The particulars of such
poetry could be enumerated for pages; and this is the poetry which is
filled, more than any other literature, in the _Iliad_ with the nobility
of men and women, in the _Odyssey_ with the light of natural magic. And
think of those gods of Homer's; he is the one poet who has been able to
make the dark terrors of religion beautiful, harmless and quietly
entertaining. It is easy to read this poetry and simply _enjoy_ it; it
is easy to say, the man whose spirit held this poetry must have been
divinely happy. But this is the poetry whence Goethe learnt that the
function of man is "to enact Hell."
Goethe is profoundly right; though possibly he puts it in a way to which
Homer himself might have demurred. For the phrase inevitably has its
point in the word "Hell"; Homer, we may suppose, would have preferred
the point to come in the word "enact." In any case, the details of
Christian eschatology must not engage us much in interpreting Goethe's
epigram. There is truth in it, not simply because the two poems take
place in a theatre of calamity; not simply, for instance, because of the
beloved Hektor's terrible agony of death, and the woes of Andromache and
Priam. Such things are the partial, incidental expressions of the whole
artistic purpose.

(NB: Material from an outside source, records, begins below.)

@[simp] theorem setItem_regs (e : Nat) (i : Item) (s : State) : (setItem e i s).regs = s.regs := rfl
@[simp] theorem setItem_jnl (e : Nat) (i : Item) (s : State) : (setItem e i s).jnl = s.jnl := rfl
@[simp] theorem setItem_mram (e : Nat) (i : Item) (s : State) : (setItem e i s).mram = s.mram := rfl
@[simp] theorem setItem_clk (e : Nat) (i : Item) (s : State) : (setItem e i s).clk = s.clk := rfl
@[simp] theorem setItem_cores (e : Nat) (i : Item) (s : State) : (setItem e i s).cores = s.cores := rfl
@[simp] theorem setItem_cpx (e : Nat) (i : Item) (s : State) : (setItem e i s).cpx = s.cpx := rfl
@[simp] theorem setItem_lck (e : Nat) (i : Item) (s : State) : (setItem e i s).lck = s.lck := rfl
@[simp] theorem setItem_bpm (e : Nat) (i : Item) (s : State) : (setItem e i s).bpm = s.bpm := rfl
@[simp] theorem setItem_port (e : Nat) (i : Item) (s : State) : (setItem e i s).port = s.port := rfl
@[simp] theorem setItem_rules (e : Nat) (i : Item) (s : State) : (setItem e i s).rules = s.rules := rfl
@[simp] theorem setItem_tbl (e : Nat) (i : Item) (s : State) : (setItem e i s).tbl = s.tbl := rfl
@[simp] theorem setItem_hif (e : Nat) (i : Item) (s : State) : (setItem e i s).hif = s.hif := rfl
@[simp] theorem setItem_tm (e : Nat) (i : Item) (s : State) : (setItem e i s).tm = s.tm := rfl
@[simp] theorem setItem_sec (e : Nat) (i : Item) (s : State) : (setItem e i s).sec = s.sec := rfl
@[simp] theorem setItem_img (e : Nat) (i : Item) (s : State) : (setItem e i s).img = s.img := rfl
@[simp] theorem setItem_insSt (e : Nat) (i : Item) (s : State) : (setItem e i s).insSt = s.insSt := rfl
@[simp] theorem setItem_ctl (e : Nat) (i : Item) (s : State) : (setItem e i s).ctl = s.ctl := rfl
@[simp] theorem setItem_load (e : Nat) (i : Item) (s : State) : (setItem e i s).load = s.load := rfl
@[simp] theorem setItem_boot (e : Nat) (i : Item) (s : State) : (setItem e i s).boot = s.boot := rfl
@[simp] theorem setItem_hb (e : Nat) (i : Item) (s : State) : (setItem e i s).hb = s.hb := rfl
@[simp] theorem setItem_dram (e : Nat) (i : Item) (s : State) : (setItem e i s).dram = s.dram := rfl
@[simp] theorem setItem_dmc (e : Nat) (i : Item) (s : State) : (setItem e i s).dmc = s.dmc := rfl
@[simp] theorem setItem_outs (e : Nat) (i : Item) (s : State) : (setItem e i s).outs = s.outs := rfl
@[simp] theorem setItem_free (e : Nat) (i : Item) (s : State) : (setItem e i s).free = s.free := rfl
@[simp] theorem setItem_pending (e : Nat) (i : Item) (s : State) : (setItem e i s).pending = s.pending := rfl

@[simp] theorem setIns_regs (i : Nat) (x : InsSt) (s : State) : (setIns i x s).regs = s.regs := rfl
@[simp] theorem setIns_jnl (i : Nat) (x : InsSt) (s : State) : (setIns i x s).jnl = s.jnl := rfl
@[simp] theorem setIns_mram (i : Nat) (x : InsSt) (s : State) : (setIns i x s).mram = s.mram := rfl
@[simp] theorem setIns_clk (i : Nat) (x : InsSt) (s : State) : (setIns i x s).clk = s.clk := rfl
@[simp] theorem setIns_cores (i : Nat) (x : InsSt) (s : State) : (setIns i x s).cores = s.cores := rfl
@[simp] theorem setIns_cpx (i : Nat) (x : InsSt) (s : State) : (setIns i x s).cpx = s.cpx := rfl
@[simp] theorem setIns_lck (i : Nat) (x : InsSt) (s : State) : (setIns i x s).lck = s.lck := rfl
@[simp] theorem setIns_bpm (i : Nat) (x : InsSt) (s : State) : (setIns i x s).bpm = s.bpm := rfl
@[simp] theorem setIns_dsp (i : Nat) (x : InsSt) (s : State) : (setIns i x s).dsp = s.dsp := rfl
@[simp] theorem setIns_port (i : Nat) (x : InsSt) (s : State) : (setIns i x s).port = s.port := rfl
@[simp] theorem setIns_rules (i : Nat) (x : InsSt) (s : State) : (setIns i x s).rules = s.rules := rfl
@[simp] theorem setIns_tbl (i : Nat) (x : InsSt) (s : State) : (setIns i x s).tbl = s.tbl := rfl
@[simp] theorem setIns_hif (i : Nat) (x : InsSt) (s : State) : (setIns i x s).hif = s.hif := rfl
@[simp] theorem setIns_tm (i : Nat) (x : InsSt) (s : State) : (setIns i x s).tm = s.tm := rfl
@[simp] theorem setIns_sec (i : Nat) (x : InsSt) (s : State) : (setIns i x s).sec = s.sec := rfl
@[simp] theorem setIns_img (i : Nat) (x : InsSt) (s : State) : (setIns i x s).img = s.img := rfl
@[simp] theorem setIns_ctl (i : Nat) (x : InsSt) (s : State) : (setIns i x s).ctl = s.ctl := rfl
@[simp] theorem setIns_load (i : Nat) (x : InsSt) (s : State) : (setIns i x s).load = s.load := rfl
@[simp] theorem setIns_boot (i : Nat) (x : InsSt) (s : State) : (setIns i x s).boot = s.boot := rfl
@[simp] theorem setIns_hb (i : Nat) (x : InsSt) (s : State) : (setIns i x s).hb = s.hb := rfl
@[simp] theorem setIns_dram (i : Nat) (x : InsSt) (s : State) : (setIns i x s).dram = s.dram := rfl
@[simp] theorem setIns_dmc (i : Nat) (x : InsSt) (s : State) : (setIns i x s).dmc = s.dmc := rfl
@[simp] theorem setIns_outs (i : Nat) (x : InsSt) (s : State) : (setIns i x s).outs = s.outs := rfl
@[simp] theorem setIns_free (i : Nat) (x : InsSt) (s : State) : (setIns i x s).free = s.free := rfl
@[simp] theorem setIns_pending (i : Nat) (x : InsSt) (s : State) : (setIns i x s).pending = s.pending := rfl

Still less is it because of a strain of latent
savagery in, at any rate, the _Iliad_; as when the sage and reverend
Nestor urges that not one of the Greeks should go home until he has lain
with the wife of a slaughtered Trojan, or as in the tremendous words of
the oath: "Whoever first offend against this oath, may their brains be
poured out on the ground like this wine, their own and their children's,
and may their wives be made subject to strangers.